A good IT outsourcing expert offers flexibility in terms of cost, timeline, and quality requirements. This, in turn, allows companies that need more control over their budgets and project outcomes to have more freedom in selecting vendors.
In addition, when you work with an external provider, you remain flexible because you can add or cancel different processes, online applications, and hardware and software as you see fit. The service levels are entirely your responsibility, and you can determine which resources you use from your provider.
The Disadvantages of It Outsourcing
IT outsourcing contracts can be a good strategy for companies that don’t have the resources to invest in their own IT department or a dedicated development center. However, there are also some outsourcing risks to take into consideration.
Possible loss of control
With an asset transfer to an external service provider, you don’t have full control over your data and IT operations. Your outsourcing partner may need to access some or even all of your files and records used for your business processes.

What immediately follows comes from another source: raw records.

-- ==== Sys2Proof/Machine/Modes.lean ====
section
/-! DEFINITION. The MAC: mode changes, keys and console lines, console requests and DOOR_TEST (chapter 8). -/

namespace Sys2Proof.Machine

/-- The test record once the mode is the one given: a RUNNING test ends when the mode leaves MAINTENANCE (R150). -/
def testInMode (old new : PlatformMode) (t : Option TestRecord) : Option TestRecord :=
  if old = .maintenance ∧ new ≠ .maintenance then abortTest .mode t else t

/-- The mode becomes the one given (R143). -/
def setMode (m : PlatformMode) (s : State) : State :=
  { s with mac := { s.mac with mode := m, test := testInMode s.mac.mode m s.mac.test } }

/-- The mode that a LOCAL switch position asks for (R139). -/
def modeOfSwitch : SwitchPosition → PlatformMode
  | .atLocal => .localMode
  | .atRemote => .automatic

/-- An edge of the LOCAL switch (R139). -/
def takeSwitchEdge (p : SwitchPosition) (s : State) : State :=
  let s' := { s with mac := { s.mac with localSwitch := p } }
  if s.mac.localSwitch = p then s
  else
    match s.mac.mode with
    | .automatic => setMode (modeOfSwitch p) s'
    | .localMode => setMode (modeOfSwitch p) s'
    | .maintenance => s'
    | .fire => s'

/-- MODE_SET at the MAC (R140). -/
def ownerModeSet (m : PlatformMode) (s : State) : Answer :=
  if m = .fire then refuse .refusedRange s
  else if s.mac.mode = .fire then refuse .refusedMode s
  else if m = .maintenance ∧ s.mac.mode ≠ .maintenance ∧ s.mac.maintenanceKey = false then refuse .refusedKey s
  else if m = .maintenance ∧ s.mac.mode ≠ .maintenance ∧ s.mac.berthView ≠ .empty then refuse .refusedState s
  else done (setMode m s)

/-- A change of the MAINTENANCE key: its removal in MAINTENANCE makes the mode LOCAL (R141). -/
def takeMaintenanceKey (on : Bool) (s : State) : State :=
  let s' := { s with mac := { s.mac with maintenanceKey := on } }
  if s.mac.maintenanceKey = true ∧ on = false ∧ s.mac.mode = .maintenance then setMode .localMode s' else s'

/-- A change of the RESTORE key (R141). -/
def takeRestoreKey (on : Bool) (s : State) : State := { s with mac := { s.mac with restoreKey := on } }

/-- The FIRE line handed to the MAC as asserted (R142). -/
def macFireAssert (s : State) : State :=
  setMode .fire { s with mac := { s.mac with fireLine := true } }

/-- The FIRE line handed to the MAC as not asserted (R142). -/
def macFireDeassert (s : State) : State :=
  let s' := { s with mac := { s.mac with fireLine := false } }
  if s.mac.mode = .fire then setMode .localMode s' else s'

/-! ## PER and FIRE lines -/

/-- Assertion of the PER line (R111). -/
def takePerAssert (s : State) : State :=
  if s.rlm.perLine then s else lineTrigger .per { s with rlm := { s.rlm with perLine := true } }

/-- De-assertion of the PER line (R114). -/
def takePerDeassert (s : State) : State :=
  if s.rlm.perLine then
    clearSources (fun src => src == .per) { s with rlm := { s.rlm with perLine := false } }
  else s

/-- Assertion of the FIRE line: handed to the MAC whether or not a record is made, and a trigger (R111, R142). -/
def takeFireAssert (s : State) : State :=
  if s.rlm.fireLine then s
  else lineTrigger .fire (macFireAssert { s with rlm := { s.rlm with fireLine := true } })

/-- De-assertion of the FIRE line (R114, R142). -/
def takeFireDeassert (s : State) : State :=
  if s.rlm.fireLine then
    clearSources (fun src => src == .fire) (macFireDeassert { s with rlm := { s.rlm with fireLine := false } })
  else s

/-! ## Console buttons (R147, R148) -/

/-- Whether a button stands pressed. -/
def buttonPressed (m : Mac) : Button → Bool
  | .localOpen => m.localOpenPressed
  | .localClose => m.localClosePressed
  | .forceClose => m.forceClosePressed

/-- A button's stored level. -/
def setButton (b : Button) (pressed : Bool) (m : Mac) : Mac :=
  match b with
  | .localOpen => { m with localOpenPressed := pressed }
  | .localClose => { m with localClosePressed := pressed }
  | .forceClose => { m with forceClosePressed := pressed }

/-- A console request refused: its button, code and device time, and the count (R148). -/
def consoleRefused (b : Button) (code : ResultCode) (s : State) : State :=
  { s with
    mac :=
      { s.mac with
        lastRefusal := some ⟨b, code, s.rlm.deviceTime⟩
        refusalCount := min 255 (s.mac.refusalCount + 1) } }

/-- A button press: stored, and in LOCAL handed on; a refusal at the gate or by the owner is recorded (R147, R148). A
button already pressed gives no request. -/
def pressButton (b : Button) (owner : State → Answer) (s : State) : State :=
  if buttonPressed s.mac b then s
  else
    let s' := { s with mac := setButton b true s.mac }
    if s.mac.mode ≠ .localMode then consoleRefused b .refusedMode s'
    else
      let a := owner s'
      if a.result = .done then a.state else consoleRefused b a.result s'

/-- A button's release (R147). -/
def releaseButton (b : Button) (s : State) : State := { s with mac := setButton b false s.mac }

/-- LOCAL_OPEN by berth state (R148): a release request which, granted, acts at once as an open request, or an open
request. -/
def bsqLocalOpen (s : State) : Answer :=
  match s.berth.state with
  | .stopped => releaseThenOpen s
  | .dispatching => releaseThenOpen s
  | .released => bsqOpen [] s
  | .empty => refuse .refusedState s
  | .arriving => refuse .refusedState s
  | .departing => refuse .refusedState s
  | .creep => refuse .refusedState s
where
  /-- A release request; the grant goes on to act as an open request in RELEASED (R50). -/
  releaseThenOpen (s : State) : Answer :=
    let a := bsqRelease s
    if a.result = .done then bsqOpen [] a.state else a

/-! ## FORCE_CLOSE (R72) -/

/-- A taken FORCE_CLOSE of one door. -/
def forceCloseDoor (d : Door) (s : State) : State := changeDoor d (takeForceClose s.geo.timers) s

/-- FORCE_CLOSE from the station (R72). -/
def ownerForceClose (number : Nat) (s : State) : Answer :=
  match doorOfNumber number with
  | none => refuse .refusedRange s
  | some d =>
    if perFireActive s.rlm.list then refuse .refusedState s
    else if (doorAt s d).state ≠ .closeBlocked then refuse .refusedState s
    else if forceCloseAllowed (doorwayOf s d) (doorAt s d) = false then refuseWith .refusedState .doorway s
    else done (forceCloseDoor d s)

/-- The doors that the console FORCE_CLOSE button moves (R72). -/
def forceCloseTargets (s : State) : List Door :=
  if perFireActive s.rlm.list then []
  else
    allDoors.filter fun d =>
      (doorAt s d).state == .closeBlocked && forceCloseAllowed (doorwayOf s d) (doorAt s d)

/-- The console FORCE_CLOSE button at the DLC: it is taken whatever doors it finds (R72, R148). -/
def dlcForceCloseButton (s : State) : Answer := done (forDoors (forceCloseTargets s) forceCloseDoor s)

/-! ## DOOR_TEST (R149) -/

/-- Whether a test is RUNNING. -/
def testRunning (m : Mac) : Bool :=
  match m.test with
  | some t => t.state == .running
  | none => false

/-- DOOR_TEST at the MAC: an open command and then a close command in the same event (R149). -/
def ownerDoorTest (number : Nat) (s : State) : Answer :=
  match doorOfNumber number with
  | none => refuse .refusedRange s
  | some d =>
    if s.mac.berthView ≠ .empty then refuse .refusedState s
    else if testRunning s.mac then refuse .refusedState s
    else if ¬(fitted s d = true ∧ (doorAt s d).state = .closedLocked) then refuse .refusedState s
    else if perFireActive s.rlm.list then refuse .refusedState s
    else
      done
        (closeCommand d
          (openCommand d { s with mac := { s.mac with test := some ⟨d, .running, none⟩ } }))

end Sys2Proof.Machine
end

This can lead to complications if there’s a problem with the system or if you need to make changes to it – not to mention the potential security risk (e.g. data protection) if you don’t have an appropriate managed services agreement in place before you start working together.
Lack of internal expertise
If you outsource your entire infrastructure to an external provider, then you run the risk of your own in house staff having no understanding of the steps involved in the outsourcing company’s service.
Thus, your team is completely dependent on the outsourcing provider’s work. This can become an issue at the latest if you ever need support outside business hours or if you cannot be helped directly with a question.
Lack of transparency
When service providers take on the responsibility of managing your data center operations or providing other services, they have access to sensitive data about your business operations – but you don’t necessarily know what security measures the outside company has implemented.
Of course, you can ask the outsourcing provider about these issues appropriately before you start working with them and have them present you with a strategy for handling sensitive data, but internal operations will still likely remain inaccessible to you as the client.
Conclusion: Outsourcing Can Pay Off
In summary, IT outsourcing is a great way to save money, gain flexibility and move projects forward. It also allows companies to focus on their core competencies while providing high-quality IT services.
However, when doing so, you should take certain safeguards to protect yourself when working with an external provider and not become completely dependent.